The data-at-risk initiative: Analyzing the current state of endangered scientific data

Authors


Abstract

Examining fragile scientific data is crucial to ensuring that these data are not lost and can continue to be part of the scientific process. In order to investigate various aspects of endangered scientific data the Data-At-Risk Initiative (DARI) project has conducted three studies that provide insight into the current state of scientific data-at-risk. The three projects include (1) a metadata/system review of the of the to the Data-At-Risk Inventory, (2) focus groups with fourteen scientific scholars, and (3) surveys completed by 43 information custodians. This poster reports results from these studies, specifically how scientific scholars and information custodians view endangered data.
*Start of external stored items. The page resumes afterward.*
-- ==== Sys2Proof/Machine/Jumps.lean ====
section
/-! DEFINITION. The jumps (spec/44_jumps.md). The register operand is checked whether or not the jump is taken; a jump
not taken writes `pc + 2` itself (R157). -/

namespace Sys2Proof.Machine

/-- Jump to `x[a]` when `taken`, else to `pc + 2` (R157). -/
def jumpIf (taken : Bool) (a : Byte) (s : State) : Res State :=
  withReg a s fun i => .next (if taken then s.jump (s.reg i) else s.setPc (s.pc + 2))

/-- `JMP a` (R150). -/
def execJmp (a : Byte) (s : State) : Res State := withReg a s fun i => .next (s.jump (s.reg i))

/-- `JEQ a` (R151). -/
def execJeq (a : Byte) (s : State) : Res State := jumpIf (flagE s.fl) a s

/-- `JNE a` (R152, the spec's decision D12). -/
def execJne (a : Byte) (s : State) : Res State := jumpIf (!flagE s.fl) a s

/-- `JGT a` (R153). -/
def execJgt (a : Byte) (s : State) : Res State := jumpIf (flagG s.fl) a s

/-- `JLT a` (R154). -/
def execJlt (a : Byte) (s : State) : Res State := jumpIf (flagL s.fl) a s

/-- `JLE a` (R156, the spec's decision D12). -/
def execJle (a : Byte) (s : State) : Res State := jumpIf (flagL s.fl || flagE s.fl) a s

/-- `JGE a` (R155, the spec's decision D12). -/
def execJge (a : Byte) (s : State) : Res State := jumpIf (flagG s.fl || flagE s.fl) a s

end Sys2Proof.Machine
end

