-- ==== Sys2Proof/Machine/Step.lean ====
section
/-! DEFINITION. One step of the machine: one cycle (spec/40_execution_cycle.md R80). -/

namespace Sys2Proof.Machine

/-- A RUNNING state runs one cycle with this cycle's tick; any other state has no cycle (R80, log 6). -/
def step (s : State) : Host.Outcome State Fault Refusal :=
  match s.status with
  | .running => runCycle s.tickNow s.nextTick
  | .halted => .refused .noCycle
  | .fault _ => .refused .noCycle

/-- The state with one instruction, its later bytes zero, placed where the very next step fetches it (log 10). -/
def State.withFetchWord (s : State) (nbits w : Nat) : State :=
  let v := w % 2 ^ nbits
  s.fetchReady.placeBytes (wordByte v 0) (wordByte v 1) (wordByte v 2)

end Sys2Proof.Machine
end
The DARI project aims to understand the current state of endangered scientific data and to assist in the reduction of loss of valuable scientific data.

INTRODUCTION

Valuable and unique scientific data are increasingly at risk of being lost forever due to deterioration, format obsolescence, and insufficient metadata for discovery and retrieval. The Data-At-Risk Initiative (DARI) is a project designed to understand the extent of this growing problem and to take action by helping the data rescue.
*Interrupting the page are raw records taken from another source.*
/-- A next state: HLT in the last place it can be fetched. -/
theorem witness_StepRunsTheDecodedInstruction_next :
    ∃ (s s1 t : State) (i : Instr), s.checkedTo s1 ∧ s1.pc ≤ 253 ∧
      decode (s1.mem.get s1.pc) (s1.mem.get (s1.pc + 1)) (s1.mem.get (s1.pc + 2)) = .ok i ∧
      exec i s1.latched = .next t := by
  obtain ⟨s1, h, hp⟩ := checked_of (s := small 253 0x01) (p := readyFor .hlt) rfl (by decide)
  exact ⟨_, s1, _, .hlt, h, ((readyFor_iff _ _).1 hp).1, ((readyFor_iff _ _).1 hp).2, rfl⟩

/-- A fault: `DIV R0,R0` with zero. -/
theorem witness_StepRunsTheDecodedInstruction_fault :
    ∃ (s s1 : State) (i : Instr) (f : Fault), s.checkedTo s1 ∧ s1.pc ≤ 253 ∧
      decode (s1.mem.get s1.pc) (s1.mem.get (s1.pc + 1)) (s1.mem.get (s1.pc + 2)) = .ok i ∧
      exec i s1.latched = .fault f := by
  obtain ⟨s1, h, hp⟩ := checked_of (s := start 253 0 0 0 0xF4 [(253, 0xA3)])
    (p := fun t => readyFor (.div 0 0) t && faultIs (exec (.div 0 0) t.latched) (.divisionByZero [])) rfl (by decide)
  rw [Bool.and_eq_true, readyFor_iff] at hp
  exact ⟨_, s1, _, _, h, hp.1.1, hp.1.2, fault_of hp.2⟩

/-- A run that an interrupt diverts in this cycle meets the same hypotheses, at the handler. -/
theorem witness_StepRunsTheDecodedInstruction_entry :
    ∃ s s1 : State, s.checkedTo s1 ∧ s.pc = 0x0C ∧ readyFor .iret s1 = true := by
  obtain ⟨s1, h, hp⟩ := checked_of (s := { start 0x0C 0 0 0 0xF4 [(0x20, 0x13), (0xF8, 0x20)] with ticks := [true] })
    (p := readyFor .iret) rfl (by decide)
  exact ⟨_, s1, h, rfl, hp⟩

theorem witness_FetchAbove253Faults : ∃ s s1 : State, s.checkedTo s1 ∧ 254 ≤ s1.pc := by
  obtain ⟨s1, h, hp⟩ := checked_of (s := small 254 0x01) (p := fun t => decide (254 ≤ t.pc)) rfl (by decide)
  exact ⟨_, s1, h, of_decide_eq_true hp⟩

theorem witness_UnknownOpcodeFaults :
    ∃ s s1 : State, s.checkedTo s1 ∧ s1.pc ≤ 253 ∧ s1.mem.get s1.pc ∉ legalOpcodes := by
  obtain ⟨s1, h, hp⟩ := checked_of (s := small 253 0xFF)
    (p := fun t => decide (t.pc ≤ 253 ∧ t.mem.get t.pc ∉ legalOpcodes)) rfl (by decide)
  exact ⟨_, s1, h, of_decide_eq_true hp⟩

theorem witness_CycleEndsInOneOfThreeOutcomes :
    (∃ s : State, s.status = .running) ∧ (∃ s t : State, step s = .next t ∧ t.status = .running) ∧
    (∃ s t : State, step s = .next t ∧ t.status = .halted) ∧ ∃ s : State, s.status ≠ .running := by
  obtain ⟨t, h, hp⟩ := next_of (r := step (small 0 0x00)) (p := fun t => decide (t.status = .running)) (by decide)
  obtain ⟨u, g, gp⟩ := next_of (r := step (small 0 0x01)) (p := fun t => decide (t.status = .halted)) (by decide)
  exact ⟨⟨State.reset, rfl⟩, ⟨_, t, h, of_decide_eq_true hp⟩, ⟨_, u, g, of_decide_eq_true gp⟩,
    ⟨State.reset.halt, by decide⟩⟩

theorem witness_OutputIsAppendOnly : ∃ (s : State) (f : Fault), step s = .fault f ∧ s.out ≠ [] :=
  ⟨{ small 254 0x00 with out := [.dec 8] }, _,
    fault_of (by decide : faultIs _ (.outOfRange 256 [.dec 8]) = true), by decide⟩

theorem witness_TraceShowsTheFetchedInstruction : ∃ s s1 : State, s.checkedTo s1 ∧ s1.pc ≤ 253 := by
  obtain ⟨s1, h, hp⟩ := checked_of (s := small 253 0x01) (p := fun t => decide (t.pc ≤ 253)) rfl (by decide)
  exact ⟨_, s1, h, of_decide_eq_true hp⟩

theorem witness_StatusCodesAreDistinct : ∃ a b : Status, a.code = b.code := ⟨.halted, .halted, rfl⟩

theorem witness_DivModGiveQuotientAndRemainder : (start 0 0xFF 0x01 0 0xF4 []).reg 1 ≠ 0 := by decide

theorem witness_DivModByZeroFault : (start 0 0x05 0x00 0 0xF4 []).reg 1 = 0 := by decide

theorem witness_CompareSetsExactlyOneFlag :
    let s := start 0 0x05 0x06 0 0xF4 []
    (s.reg 0).toNat = (s.reg 0).toNat ∧ (s.reg 0).toNat < (s.reg 1).toNat ∧ (s.reg 1).toNat < (s.reg 7).toNat := by decide

/-- The stack wraps, and `R7` is pushed. -/
theorem witness_PushThenPopRoundTrips : ∃ s t : State, exec (.push (regByte 7)) s = .next t ∧ t.reg 7 = 0xFF := by
  obtain ⟨t, h, hp⟩ := next_of (r := exec (.push (regByte 7)) (start 0 0 0 0 0x00 []))
    (p := fun t => decide (t.reg 7 = 0xFF)) (by decide)
  exact ⟨_, t, h, of_decide_eq_true hp⟩

theorem witness_CallPushesTheReturnAddress : (start 253 0 0 0 0xF4 []).pc ≤ 253 := by decide

/-- The subroutine's state when it returns need not be the one it began in. -/
theorem witness_CallThenReturnResumes :
    ∃ s t t' : State, s.pc ≤ 253 ∧ exec (.call (regByte 1)) s = .next t ∧ t'.reg 7 = t.reg 7 ∧
      t'.mem.get (t.reg 7).toNat = t.mem.get (t.reg 7).toNat ∧ t'.pc ≠ t.pc := by
  obtain ⟨t, h, hp⟩ := next_of (r := exec (.call (regByte 1)) (start 253 0 0x14 0 0xF4 []))
    (p := fun t => decide ((start 0x21 0 0 0 0xF3 [(0xF3, 0xFF)]).reg 7 = t.reg 7 ∧
      Memory.get [(0xF3, 0xFF)] (t.reg 7).toNat = t.mem.get (t.reg 7).toNat ∧ 0x21 ≠ t.pc)) (by decide)
  exact ⟨_, t, start 0x21 0 0 0 0xF3 [(0xF3, 0xFF)], by decide, h, of_decide_eq_true hp⟩

theorem witness_LoadImmediateWritesTheByte : (0x07 : Byte).toNat = (7 : RegIdx).val ∧ 7 < (0x08 : Byte).toNat := by decide

/-- `ST R0,R1` to 253, to 254 and to 255, the three bytes of the last fetch there can be. -/
theorem witness_StoreIsSeenByTheNextFetch_any :
    ∀ n : Fin 3, ∃ s t : State, exec (.st (regByte 0) (regByte 1)) s = .next t ∧ (s.reg 0).toNat = 253 + n.val := by
  have h : ∀ n : Fin 3, nextIs (exec (.st (regByte 0) (regByte 1)) (start 0 (BitVec.ofNat 8 (253 + n.val)) 1 0 0xF4 []))
      (fun _ => decide (((start 0 (BitVec.ofNat 8 (253 + n.val)) 1 0 0xF4 []).reg 0).toNat = 253 + n.val)) = true := by
    decide
  intro n
  obtain ⟨t, h, hp⟩ := next_of (h n)
  exact ⟨_, t, h, of_decide_eq_true hp⟩

/-- `ST R0,R1` at 250 with `R0` holding 253, 254 or 255. -/
def storing (n : Fin 3) : State := start 250 (BitVec.ofNat 8 (253 + n.val)) 0x01 0 0xF4 [(250, 0x84), (252, 0x01)]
Over the last year the DARI research team has conducted three studies targeting metadata design, and scientists' and information custodian's perceptions about, and knowledge relating to, data at risk. This paper provides background for the DARI project, outlines the guiding research questions, reviews the research study methods, and presents some conclusions. The poster provides more detailed reporting of the studies.

BACKGROUND

DARI is a collaboration among the Committee on Data for Science and Technology (CODATA) Data At Risk Task Group (DARTG); the Metadata Research Center (MRC), including the Center's supported DARI-SILS Student Learning Circle; and ibiblio. The DARTG defines Data-At-Risk as scientific data which are not in a format that permits full electronic access to the information which they contain. The data can be non-digital (paper, film, etc.), on near-obsolete digital media (magnetic tapes), or insufficiently described (lacking metadata). Data that are regarded as unusable are often considered useless and risk being destroyed, and thus their scientific content is lost. Most data at risk pre-date the digital era and can complement existing databases by extending the time-base. Some born-digital data can also be considered “at risk” if they cannot be ingested into managed databases due to the lack of adequate formatting or metadata. These data contain unique observations and information that are essential for studies of historical trends and have the potential to be combined with other data for new, interdisciplinary studies.

The data described above often retain significant scientific value and are crucial for future research. Examples of creating new scientific knowledge from old data collections are becoming more prevalent in the research literature and news (Griffin, 2005a; Griffin 2005b; Krotz, 2011; Rudin et al, 2011).

RESEARCH QUESTIONS

DARI aims to mitigate the risk of losing valuable scientific data through an assessment of the current state of at-risk data collections. In order to analyze the current state of this data, DARI has been investigating the below questions.

  • 1.What is the most practical and effective metadata structure for a contributor-base data repository documenting data at risk?
  • 2.What perceptions do scientists have on the topic of data at risk?
  • 3.What perceptions do information custodians have toward data sharing and their knowledge and understanding of data at risk?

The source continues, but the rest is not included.